◆ PROBLEM:
Please give back word for word the lines of the material below between the line containing "if m.version ≠" and the line containing "if s.pair.grace = 0", inclusive.

◆ THE DATA:

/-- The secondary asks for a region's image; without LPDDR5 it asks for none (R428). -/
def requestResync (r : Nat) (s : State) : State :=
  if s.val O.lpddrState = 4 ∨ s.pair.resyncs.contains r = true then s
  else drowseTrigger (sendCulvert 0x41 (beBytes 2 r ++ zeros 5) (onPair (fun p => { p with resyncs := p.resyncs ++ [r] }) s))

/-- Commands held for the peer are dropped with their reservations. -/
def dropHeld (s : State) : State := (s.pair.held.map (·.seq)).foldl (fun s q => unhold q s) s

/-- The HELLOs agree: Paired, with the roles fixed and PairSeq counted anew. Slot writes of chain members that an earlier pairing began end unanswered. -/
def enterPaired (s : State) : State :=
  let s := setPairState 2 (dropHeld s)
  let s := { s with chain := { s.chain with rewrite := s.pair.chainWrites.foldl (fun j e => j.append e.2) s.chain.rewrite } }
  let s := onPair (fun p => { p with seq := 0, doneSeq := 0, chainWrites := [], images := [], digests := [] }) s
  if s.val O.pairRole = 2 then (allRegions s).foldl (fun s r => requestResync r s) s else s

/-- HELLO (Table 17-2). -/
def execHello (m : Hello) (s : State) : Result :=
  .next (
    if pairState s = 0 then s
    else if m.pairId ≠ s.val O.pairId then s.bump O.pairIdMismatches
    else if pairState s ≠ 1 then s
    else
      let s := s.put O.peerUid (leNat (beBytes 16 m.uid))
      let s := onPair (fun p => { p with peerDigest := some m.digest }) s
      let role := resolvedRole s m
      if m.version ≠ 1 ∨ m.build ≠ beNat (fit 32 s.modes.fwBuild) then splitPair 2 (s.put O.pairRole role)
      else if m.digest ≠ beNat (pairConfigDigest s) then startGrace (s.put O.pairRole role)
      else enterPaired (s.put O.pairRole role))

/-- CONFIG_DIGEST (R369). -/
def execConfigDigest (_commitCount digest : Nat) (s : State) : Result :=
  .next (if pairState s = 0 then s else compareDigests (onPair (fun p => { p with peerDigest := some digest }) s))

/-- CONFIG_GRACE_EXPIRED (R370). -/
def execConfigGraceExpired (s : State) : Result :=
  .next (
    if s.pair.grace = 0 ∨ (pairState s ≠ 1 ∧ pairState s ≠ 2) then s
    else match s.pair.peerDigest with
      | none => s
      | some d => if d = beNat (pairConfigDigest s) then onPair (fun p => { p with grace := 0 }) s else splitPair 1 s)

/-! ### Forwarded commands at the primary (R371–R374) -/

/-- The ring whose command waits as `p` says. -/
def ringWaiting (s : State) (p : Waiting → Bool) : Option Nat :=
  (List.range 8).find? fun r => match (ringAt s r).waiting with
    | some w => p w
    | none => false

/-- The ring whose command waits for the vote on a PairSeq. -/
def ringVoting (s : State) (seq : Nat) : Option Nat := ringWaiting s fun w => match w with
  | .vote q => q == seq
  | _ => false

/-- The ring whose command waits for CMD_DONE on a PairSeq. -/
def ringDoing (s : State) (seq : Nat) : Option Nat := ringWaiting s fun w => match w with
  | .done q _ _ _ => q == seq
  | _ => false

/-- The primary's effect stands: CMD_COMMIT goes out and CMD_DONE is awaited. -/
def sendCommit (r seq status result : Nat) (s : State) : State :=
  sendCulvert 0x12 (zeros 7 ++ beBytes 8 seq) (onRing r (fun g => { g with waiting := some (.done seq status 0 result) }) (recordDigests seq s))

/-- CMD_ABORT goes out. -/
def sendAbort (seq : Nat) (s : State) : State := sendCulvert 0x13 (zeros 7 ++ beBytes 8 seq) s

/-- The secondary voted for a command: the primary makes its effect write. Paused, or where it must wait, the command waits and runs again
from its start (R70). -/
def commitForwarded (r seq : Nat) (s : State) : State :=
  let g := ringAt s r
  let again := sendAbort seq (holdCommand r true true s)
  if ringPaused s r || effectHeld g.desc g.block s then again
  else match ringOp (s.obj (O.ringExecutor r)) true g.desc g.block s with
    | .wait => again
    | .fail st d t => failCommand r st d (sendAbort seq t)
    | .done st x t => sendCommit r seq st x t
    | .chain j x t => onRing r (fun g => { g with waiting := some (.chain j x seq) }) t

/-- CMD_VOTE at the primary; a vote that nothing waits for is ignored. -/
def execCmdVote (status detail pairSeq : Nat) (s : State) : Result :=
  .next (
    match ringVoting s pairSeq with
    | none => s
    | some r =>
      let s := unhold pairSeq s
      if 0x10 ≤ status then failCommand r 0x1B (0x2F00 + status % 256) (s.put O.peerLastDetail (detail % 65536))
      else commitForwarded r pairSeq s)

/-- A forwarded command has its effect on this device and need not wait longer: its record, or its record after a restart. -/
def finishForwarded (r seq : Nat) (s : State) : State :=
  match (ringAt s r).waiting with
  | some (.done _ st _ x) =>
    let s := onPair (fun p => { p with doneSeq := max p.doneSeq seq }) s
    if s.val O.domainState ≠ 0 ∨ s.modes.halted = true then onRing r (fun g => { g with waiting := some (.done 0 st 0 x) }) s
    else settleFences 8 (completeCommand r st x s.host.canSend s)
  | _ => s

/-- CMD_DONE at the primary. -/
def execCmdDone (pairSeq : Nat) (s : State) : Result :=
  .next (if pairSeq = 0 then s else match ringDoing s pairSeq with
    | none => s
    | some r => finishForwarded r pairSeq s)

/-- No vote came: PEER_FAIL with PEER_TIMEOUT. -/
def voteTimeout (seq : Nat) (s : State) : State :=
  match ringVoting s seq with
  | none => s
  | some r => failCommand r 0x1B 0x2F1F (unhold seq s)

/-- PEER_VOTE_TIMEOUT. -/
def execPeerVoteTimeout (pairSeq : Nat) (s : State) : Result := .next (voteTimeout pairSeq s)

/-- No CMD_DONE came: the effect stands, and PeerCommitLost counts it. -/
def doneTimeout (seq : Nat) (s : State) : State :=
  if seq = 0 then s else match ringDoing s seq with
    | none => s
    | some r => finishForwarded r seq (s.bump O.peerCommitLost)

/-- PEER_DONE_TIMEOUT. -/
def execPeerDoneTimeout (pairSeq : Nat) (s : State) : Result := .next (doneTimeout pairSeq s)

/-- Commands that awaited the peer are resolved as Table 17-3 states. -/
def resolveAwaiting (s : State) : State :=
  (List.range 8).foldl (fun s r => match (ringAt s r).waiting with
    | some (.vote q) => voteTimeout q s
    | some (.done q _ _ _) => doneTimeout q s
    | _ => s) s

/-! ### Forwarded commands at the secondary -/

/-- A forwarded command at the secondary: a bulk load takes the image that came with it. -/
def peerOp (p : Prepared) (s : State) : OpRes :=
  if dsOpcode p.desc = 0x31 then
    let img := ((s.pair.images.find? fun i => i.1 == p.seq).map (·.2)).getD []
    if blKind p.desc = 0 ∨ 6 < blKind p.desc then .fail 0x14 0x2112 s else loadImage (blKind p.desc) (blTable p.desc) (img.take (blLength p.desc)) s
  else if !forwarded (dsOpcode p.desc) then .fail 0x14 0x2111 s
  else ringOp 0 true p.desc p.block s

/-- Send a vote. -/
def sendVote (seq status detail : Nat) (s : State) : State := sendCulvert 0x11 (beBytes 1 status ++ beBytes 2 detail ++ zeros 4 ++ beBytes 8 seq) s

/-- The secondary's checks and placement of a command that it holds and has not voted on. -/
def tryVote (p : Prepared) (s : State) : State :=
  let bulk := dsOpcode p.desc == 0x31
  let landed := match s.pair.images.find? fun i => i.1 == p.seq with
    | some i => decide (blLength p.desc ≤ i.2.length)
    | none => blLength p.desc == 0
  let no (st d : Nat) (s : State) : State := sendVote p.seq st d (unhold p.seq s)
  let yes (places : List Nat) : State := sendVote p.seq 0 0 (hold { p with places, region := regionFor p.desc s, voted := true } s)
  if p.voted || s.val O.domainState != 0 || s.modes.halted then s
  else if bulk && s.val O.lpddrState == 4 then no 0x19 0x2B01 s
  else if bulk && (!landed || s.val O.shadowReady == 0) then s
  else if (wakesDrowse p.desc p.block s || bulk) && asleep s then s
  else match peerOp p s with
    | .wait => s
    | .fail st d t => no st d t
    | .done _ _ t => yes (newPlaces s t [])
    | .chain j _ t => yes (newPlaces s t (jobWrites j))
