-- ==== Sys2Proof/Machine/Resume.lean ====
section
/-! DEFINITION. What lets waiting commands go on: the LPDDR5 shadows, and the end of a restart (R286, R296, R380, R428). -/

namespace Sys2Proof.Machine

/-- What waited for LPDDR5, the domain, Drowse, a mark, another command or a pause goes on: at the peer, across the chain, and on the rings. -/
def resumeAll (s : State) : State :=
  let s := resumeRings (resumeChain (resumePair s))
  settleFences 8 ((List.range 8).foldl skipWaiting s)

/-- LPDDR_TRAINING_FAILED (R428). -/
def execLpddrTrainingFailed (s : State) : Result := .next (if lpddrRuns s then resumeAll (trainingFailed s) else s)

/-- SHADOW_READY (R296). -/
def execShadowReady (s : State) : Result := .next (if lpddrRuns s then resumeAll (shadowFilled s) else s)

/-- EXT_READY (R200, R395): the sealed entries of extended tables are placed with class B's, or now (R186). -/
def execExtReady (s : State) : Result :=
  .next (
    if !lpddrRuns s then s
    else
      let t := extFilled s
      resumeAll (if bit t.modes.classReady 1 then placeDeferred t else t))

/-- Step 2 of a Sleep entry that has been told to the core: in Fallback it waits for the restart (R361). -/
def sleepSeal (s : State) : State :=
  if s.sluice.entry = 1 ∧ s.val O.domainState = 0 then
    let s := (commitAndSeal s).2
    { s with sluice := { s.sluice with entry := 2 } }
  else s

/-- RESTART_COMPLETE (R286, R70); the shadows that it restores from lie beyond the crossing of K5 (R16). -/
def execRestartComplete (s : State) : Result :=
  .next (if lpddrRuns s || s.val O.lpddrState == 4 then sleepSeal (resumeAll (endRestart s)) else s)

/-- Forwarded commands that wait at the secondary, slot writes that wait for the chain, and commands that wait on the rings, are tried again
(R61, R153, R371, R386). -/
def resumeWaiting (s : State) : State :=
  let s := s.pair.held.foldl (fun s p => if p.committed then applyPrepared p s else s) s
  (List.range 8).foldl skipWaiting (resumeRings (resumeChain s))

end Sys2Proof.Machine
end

◆ SOLUTION TO THIS PROBLEM:
      if m.version ≠ 1 ∨ m.build ≠ beNat (fit 32 s.modes.fwBuild) then splitPair 2 (s.put O.pairRole role)
      else if m.digest ≠ beNat (pairConfigDigest s) then startGrace (s.put O.pairRole role)
      else enterPaired (s.put O.pairRole role))

/-- CONFIG_DIGEST (R369). -/
def execConfigDigest (_commitCount digest : Nat) (s : State) : Result :=
  .next (if pairState s = 0 then s else compareDigests (onPair (fun p => { p with peerDigest := some digest }) s))

/-- CONFIG_GRACE_EXPIRED (R370). -/
def execConfigGraceExpired (s : State) : Result :=
  .next (
    if s.pair.grace = 0 ∨ (pairState s ≠ 1 ∧ pairState s ≠ 2) then s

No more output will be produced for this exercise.